- _Source material_
-- ==== Sys2Proof/Laws/KeptSeber.lean ====
section
/-! SUPPORT. What the helpers of Seber keep. -/

namespace Sys2Proof.Machine

set_option linter.all false

theorem kept_setLane {s0 s : State} (h : Kept s0 s) (w f k dir : Nat) (x : Lane) : Kept s0 (State.setLane s w f k dir x) := by
  unfold State.setLane
  repeat' with_reducible first
    | (extract_lets -underBinder +onlyGivenNames x; refine Kept.via (s := s0) x ?_ ?_; (on_goal 2 => (intro _; clear_value x)); (on_goal 1 => (subst x)))
    | (extract_lets -underBinder +onlyGivenNames x; clear_value x)
    | assumption | (refine Kept.lanes ?_ (fun w => swf_put _ _ w)) | (refine Kept.upd ?_ rfl)

theorem kept_sbRaise {s0 s : State} (h : Kept s0 s) (w k src : Nat) (f : Option Nat) : Kept s0 (State.sbRaise s w k src f) := by
  unfold State.sbRaise
  repeat' with_reducible first
    | (extract_lets -underBinder +onlyGivenNames x; refine Kept.via (s := s0) x ?_ ?_; (on_goal 2 => (intro _; clear_value x)); (on_goal 1 => (subst x)))
    | (extract_lets -underBinder +onlyGivenNames x; clear_value x)
    | assumption | (apply kept_raiseX) | (split)

theorem kept_setMap {s0 s : State} (h : Kept s0 s) (w k : Nat) (tx : Bool) (m : Nat) : Kept s0 (State.setMap s w k tx m) := by
  unfold State.setMap
  repeat' with_reducible first
    | (extract_lets -underBinder +onlyGivenNames x; refine Kept.via (s := s0) x ?_ ?_; (on_goal 2 => (intro _; clear_value x)); (on_goal 1 => (subst x)))
    | (extract_lets -underBinder +onlyGivenNames x; clear_value x)
    | (intro) | assumption | (apply kept_wr) | (apply kept_wb) | (apply kept_putBit) | (apply kept_setSub) | (apply kept_sbRaise) | (refine Kept.ite ?_ ?_) | (refine Kept.foldl _ ?_ ?_) | (split) | (refine Kept.upd ?_ rfl)

theorem kept_sbDiscard {s0 s : State} (h : Kept s0 s) (w k : Nat) : Kept s0 (State.sbDiscard s w k) := by
  unfold State.sbDiscard
  repeat' with_reducible first
    | (extract_lets -underBinder +onlyGivenNames x; refine Kept.via (s := s0) x ?_ ?_; (on_goal 2 => (intro _; clear_value x)); (on_goal 1 => (subst x)))
    | (extract_lets -underBinder +onlyGivenNames x; refine Kept.viaP (s := s0) x ?_ ?_; (on_goal 2 => (intro _; clear_value x)); (on_goal 1 => (subst x)))
    | (extract_lets -underBinder +onlyGivenNames x; clear_value x)
    | (intro) | assumption | (apply kept_addSat) | (apply kept_setCe) | (apply kept_setSub) | (refine Kept.foldl _ ?_ ?_) | (refine Kept.foldlP _ ?_ ?_) | (refine Kept.upd ?_ rfl) | (dsimp -zeta only)

theorem kept_sbZero {s0 s : State} (h : Kept s0 s) (w k : Nat) : Kept s0 (State.sbZero s w k) := by
  unfold State.sbZero
  repeat' with_reducible first
    | assumption | (apply kept_zero)

theorem kept_sbEnter {s0 s : State} (h : Kept s0 s) (w k st : Nat) : Kept s0 (State.sbEnter s w k st) := by
  unfold State.sbEnter
  repeat' with_reducible first
    | (extract_lets -underBinder +onlyGivenNames x; refine Kept.via (s := s0) x ?_ ?_; (on_goal 2 => (intro _; clear_value x)); (on_goal 1 => (subst x)))
    | (extract_lets -underBinder +onlyGivenNames x; clear_value x)
    | assumption | (apply kept_wr) | (apply kept_setSub) | (apply kept_setMap) | (refine Kept.upd ?_ rfl)

theorem kept_sbDarken {s0 s : State} (h : Kept s0 s) (w k : Nat) : Kept s0 (State.sbDarken s w k) := by
  unfold State.sbDarken
  repeat' with_reducible first
    | assumption | (apply kept_sbDiscard) | (apply kept_sbZero) | (apply kept_sbEnter)

theorem kept_sbWake {s0 s : State} (h : Kept s0 s) (w k : Nat) : Kept s0 (State.sbWake s w k) := by
  unfold State.sbWake
  repeat' with_reducible first
    | (extract_lets -underBinder +onlyGivenNames x; refine Kept.via (s := s0) x ?_ ?_; (on_goal 2 => (intro _; clear_value x)); (on_goal 1 => (subst x)))
    | (extract_lets -underBinder +onlyGivenNames x; clear_value x)
    | assumption | (apply kept_sbEnter) | (refine Kept.ite ?_ ?_)

theorem kept_sbEmit {s0 s : State} (h : Kept s0 s) (w k f : Nat) (c : Cell) : Kept s0 (State.sbEmit s w k f c) := by
  unfold State.sbEmit
  repeat' with_reducible first
    | (extract_lets -underBinder +onlyGivenNames x; refine Kept.via (s := s0) x ?_ ?_; (on_goal 2 => (intro _; clear_value x)); (on_goal 1 => (subst x)))
    | (extract_lets -underBinder +onlyGivenNames x; clear_value x)
    | assumption | (apply kept_setSub) | (refine Kept.upd ?_ rfl)

theorem kept_sbSend {s0 s : State} (h : Kept s0 s) (w k typ seq pay : Nat) : Kept s0 (State.sbSend s w k typ seq pay) := by
  unfold State.sbSend
  repeat' with_reducible first
    | (extract_lets -underBinder +onlyGivenNames x; refine Kept.via (s := s0) x ?_ ?_; (on_goal 2 => (intro _; clear_value x)); (on_goal 1 => (subst x)))
    | (extract_lets -underBinder +onlyGivenNames x; clear_value x)
    | assumption | (apply kept_sbEmit) | (split)

theorem kept_sbResend {s0 s : State} (h : Kept s0 s) (w k : Nat) (qs : List Nat) (ues : List Nat) (ces : Nat) : Kept s0 (State.sbResend s w k qs ues ces) := by
  unfold State.sbResend
  repeat' with_reducible first
    | (extract_lets -underBinder +onlyGivenNames x; refine Kept.via (s := s0) x ?_ ?_; (on_goal 2 => (intro _; clear_value x)); (on_goal 1 => (subst x)))
    | (extract_lets -underBinder +onlyGivenNames x; refine Kept.viaP (s := s0) x ?_ ?_; (on_goal 2 => (intro _; clear_value x)); (on_goal 1 => (subst x)))
    | (extract_lets -underBinder +onlyGivenNames x; clear_value x)
    | (intro) | assumption | (apply kept_addSat) | (apply kept_inc) | (apply kept_raise) | (apply kept_setSub) | (apply kept_sbEmit) | (refine Kept.ite ?_ ?_) | (refine Kept.foldl _ ?_ ?_) | (refine Kept.foldlP _ ?_ ?_) | (split) | (refine Kept.upd ?_ rfl) | (dsimp -zeta only)

theorem kept_sbTrain {s0 s : State} (h : Kept s0 s) (w k : Nat) : Kept s0 (State.sbTrain s w k) := by
  unfold State.sbTrain
  repeat' with_reducible first
    | (extract_lets -underBinder +onlyGivenNames x; refine Kept.via (s := s0) x ?_ ?_; (on_goal 2 => (intro _; clear_value x)); (on_goal 1 => (subst x)))
    | (extract_lets -underBinder +onlyGivenNames x; clear_value x)
    | (intro) | assumption | (apply kept_setSub) | (apply kept_sbEmit) | (refine Kept.ite ?_ ?_) | (refine Kept.foldl _ ?_ ?_) | (split) | (refine Kept.upd ?_ rfl)

theorem kept_sbLock {s0 s : State} (h : Kept s0 s) (w k rxok : Nat) : Kept s0 (State.sbLock s w k rxok) := by
  unfold State.sbLock
  repeat' with_reducible first
    | (extract_lets -underBinder +onlyGivenNames x; refine Kept.via (s := s0) x ?_ ?_; (on_goal 2 => (intro _; clear_value x)); (on_goal 1 => (subst x)))
    | (extract_lets -underBinder +onlyGivenNames x; refine Kept.viaP (s := s0) x ?_ ?_; (on_goal 2 => (intro _; clear_value x)); (on_goal 1 => (subst x)))
    | (extract_lets -underBinder +onlyGivenNames x; clear_value x)
    | (intro) | assumption | (apply kept_wr) | (apply kept_setSub) | (apply kept_setMap) | (apply kept_sbZero) | (refine Kept.ite ?_ ?_) | (split) | (refine Kept.upd ?_ rfl) | (dsimp -zeta only)

theorem kept_sbAcked {s0 s : State} (h : Kept s0 s) (w k a : Nat) : Kept s0 (State.sbAcked s w k a) := by
  unfold State.sbAcked
  repeat' with_reducible first
    | (extract_lets -underBinder +onlyGivenNames x; refine Kept.via (s := s0) x ?_ ?_; (on_goal 2 => (intro _; clear_value x)); (on_goal 1 => (subst x)))
    | (extract_lets -underBinder +onlyGivenNames x; clear_value x)
    | (intro) | assumption | (apply kept_wr) | (apply kept_setCe) | (apply kept_setSub) | (refine Kept.ite ?_ ?_) | (refine Kept.foldl _ ?_ ?_) | (split) | (refine Kept.upd ?_ rfl)

theorem kept_sbLoss {s0 s : State} (h : Kept s0 s) (w k : Nat) : Kept s0 (State.sbLoss s w k) := by
  unfold State.sbLoss
  repeat' with_reducible first
    | (extract_lets -underBinder +onlyGivenNames x; refine Kept.via (s := s0) x ?_ ?_; (on_goal 2 => (intro _; clear_value x)); (on_goal 1 => (subst x)))
    | (extract_lets -underBinder +onlyGivenNames x; clear_value x)
    | (intro) | assumption | (apply kept_inc) | (apply kept_setSub) | (apply kept_sbSend) | (refine Kept.ite ?_ ?_) | (refine Kept.foldl _ ?_ ?_) | (split) | (refine Kept.upd ?_ rfl)

theorem kept_sbHear {s0 s : State} (h : Kept s0 s) (w k f : Nat) (c : Cell) : Kept s0 (State.sbHear s w k f c).1 := by
  unfold State.sbHear
  repeat' with_reducible first
    | (extract_lets -underBinder +onlyGivenNames x; refine Kept.via (s := s0) x ?_ ?_; (on_goal 2 => (intro _; clear_value x)); (on_goal 1 => (subst x)))
    | (extract_lets -underBinder +onlyGivenNames x; clear_value x)
    | assumption | (apply kept_inc) | (apply kept_setSub) | (apply kept_sbRaise) | (apply kept_sbAcked) | (refine Kept.ite ?_ ?_) | (refine Kept.pairIte ?_ ?_) | (split) | (refine Kept.upd ?_ rfl) | (rename_i e; refine Kept.pair e ?_) | (dsimp -zeta only)

theorem kept_sbRx {s0 s : State} (h : Kept s0 s) (w k f : Nat) (c : Cell) (ts : List Nat) (g : State → State) (h_g : ∀ (x0 : State), Kept s0 x0 → Kept s0 (g x0)) : Kept s0 (State.sbRx s w k f c ts g) := by
  unfold State.sbRx
  repeat' with_reducible first
    | (extract_lets -underBinder +onlyGivenNames x; refine Kept.via (s := s0) x ?_ ?_; (on_goal 2 => (intro _; clear_value x)); (on_goal 1 => (subst x)))
    | (extract_lets -underBinder +onlyGivenNames x; clear_value x)
    | assumption | (apply kept_sbLoss) | (apply kept_sbHear) | (apply h_g) | (refine Kept.ite ?_ ?_) | (split) | (rename_i e; refine Kept.pair e ?_)

theorem kept_sbForward {s0 s : State} (h : Kept s0 s) (w k : Nat) (n : Nat) : Kept s0 (State.sbForward s w k n) := by
  induction n generalizing s with
  | zero => assumption
  | succ _ ih =>
  unfold State.sbForward
  repeat' with_reducible first
    | (extract_lets -underBinder +onlyGivenNames x; refine Kept.via (s := s0) x ?_ ?_; (on_goal 2 => (intro _; clear_value x)); (on_goal 1 => (subst x)))
    | (extract_lets -underBinder +onlyGivenNames x; clear_value x)
    | (intro) | assumption | (apply kept_inc) | (apply kept_sideQueue) | (apply kept_setSub) | (apply ih) | (refine Kept.ite ?_ ?_) | (split)

theorem kept_sbAdvance {s0 s : State} (h : Kept s0 s) (w k : Nat) (n : Nat) : Kept s0 (State.sbAdvance s w k n) := by
  induction n generalizing s with
  | zero => assumption
  | succ _ ih =>
  unfold State.sbAdvance
  repeat' with_reducible first
    | (extract_lets -underBinder +onlyGivenNames x; refine Kept.via (s := s0) x ?_ ?_; (on_goal 2 => (intro _; clear_value x)); (on_goal 1 => (subst x)))
    | (extract_lets -underBinder +onlyGivenNames x; clear_value x)
    | assumption | (apply kept_wr) | (apply kept_setSub) | (apply ih) | (refine Kept.ite ?_ ?_) | (split) | (refine Kept.upd ?_ rfl)

theorem kept_sbTake {s0 s : State} (h : Kept s0 s) (w k : Nat) (c : Cell) : Kept s0 (State.sbTake s w k c) := by
  unfold State.sbTake
  repeat' with_reducible first
    | (extract_lets -underBinder +onlyGivenNames x; refine Kept.via (s := s0) x ?_ ?_; (on_goal 2 => (intro _; clear_value x)); (on_goal 1 => (subst x)))
    | (extract_lets -underBinder +onlyGivenNames x; clear_value x)
    | assumption | (apply kept_inc) | (apply kept_raise) | (apply kept_setSub) | (apply kept_sbRaise) | (apply kept_sbForward) | (apply kept_sbAdvance) | (refine Kept.ite ?_ ?_) | (split) | (refine Kept.upd ?_ rfl) | (rename_i e; refine Kept.pair e ?_)

theorem kept_lsSend {s0 s : State} (h : Kept s0 s) (w k : Nat) (l : LsOpen) : Kept s0 (State.lsSend s w k l) := by
  unfold State.lsSend
  repeat' with_reducible first
    | (extract_lets -underBinder +onlyGivenNames x; refine Kept.via (s := s0) x ?_ ?_; (on_goal 2 => (intro _; clear_value x)); (on_goal 1 => (subst x)))
    | (extract_lets -underBinder +onlyGivenNames x; clear_value x)
    | (intro) | assumption | (apply kept_sbEmit) | (refine Kept.ite ?_ ?_) | (refine Kept.foldl _ ?_ ?_) | (rename_i e; refine Kept.pair e ?_)

theorem kept_lsOpen {s0 s : State} (h : Kept s0 s) (w k : Nat) (l : LsOpen) : Kept s0 (State.lsOpen s w k l) := by
  unfold State.lsOpen
  repeat' with_reducible first
    | (extract_lets -underBinder +onlyGivenNames x; refine Kept.via (s := s0) x ?_ ?_; (on_goal 2 => (intro _; clear_value x)); (on_goal 1 => (subst x)))
    | (extract_lets -underBinder +onlyGivenNames x; clear_value x)
    | assumption | (apply kept_wb) | (apply kept_setSub) | (apply kept_lsSend) | (refine Kept.upd ?_ rfl)

theorem kept_lsClose {s0 s : State} (h : Kept s0 s) (w k : Nat) : Kept s0 (State.lsClose s w k) := by
  unfold State.lsClose
  repeat' with_reducible first
    | (extract_lets -underBinder +onlyGivenNames x; refine Kept.via (s := s0) x ?_ ?_; (on_goal 2 => (intro _; clear_value x)); (on_goal 1 => (subst x)))
    | (extract_lets -underBinder +onlyGivenNames x; clear_value x)
    | assumption | (apply kept_wb) | (apply kept_setSub) | (refine Kept.upd ?_ rfl)

theorem kept_sbAdjust {s0 s : State} (h : Kept s0 s) (w k : Nat) : Kept s0 (State.sbAdjust s w k) := by
  unfold State.sbAdjust
  repeat' with_reducible first
    | (extract_lets -underBinder +onlyGivenNames x; refine Kept.via (s := s0) x ?_ ?_; (on_goal 2 => (intro _; clear_value x)); (on_goal 1 => (subst x)))
    | (extract_lets -underBinder +onlyGivenNames x; clear_value x)
    | (intro) | assumption | (apply kept_setSub) | (apply kept_lsOpen) | (refine Kept.ite ?_ ?_) | (refine Kept.foldl _ ?_ ?_) | (split) | (refine Kept.upd ?_ rfl)

theorem kept_lsApply {s0 s : State} (h : Kept s0 s) (w k : Nat) (tx : Bool) (l : LsOpen) : Kept s0 (State.lsApply s w k tx l) := by
  unfold State.lsApply
  repeat' with_reducible first
    | (extract_lets -underBinder +onlyGivenNames x; refine Kept.via (s := s0) x ?_ ?_; (on_goal 2 => (intro _; clear_value x)); (on_goal 1 => (subst x)))
    | (extract_lets -underBinder +onlyGivenNames x; clear_value x)
    | (intro) | assumption | (apply kept_wr) | (apply kept_wb) | (apply kept_inc) | (apply kept_setSub) | (apply kept_setMap) | (refine Kept.ite ?_ ?_) | (refine Kept.foldl _ ?_ ?_) | (split) | (refine Kept.upd ?_ rfl) | (rename_i e; refine Kept.pair e ?_)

- _Description of the task_
Return each line of the entries that holds the string "sbWake".

- _Your solution_
theorem kept_sbWake {s0 s : State} (h : Kept s0 s) (w k : Nat) : Kept s0 (State.sbWake s w k) := by
  unfold State.sbWake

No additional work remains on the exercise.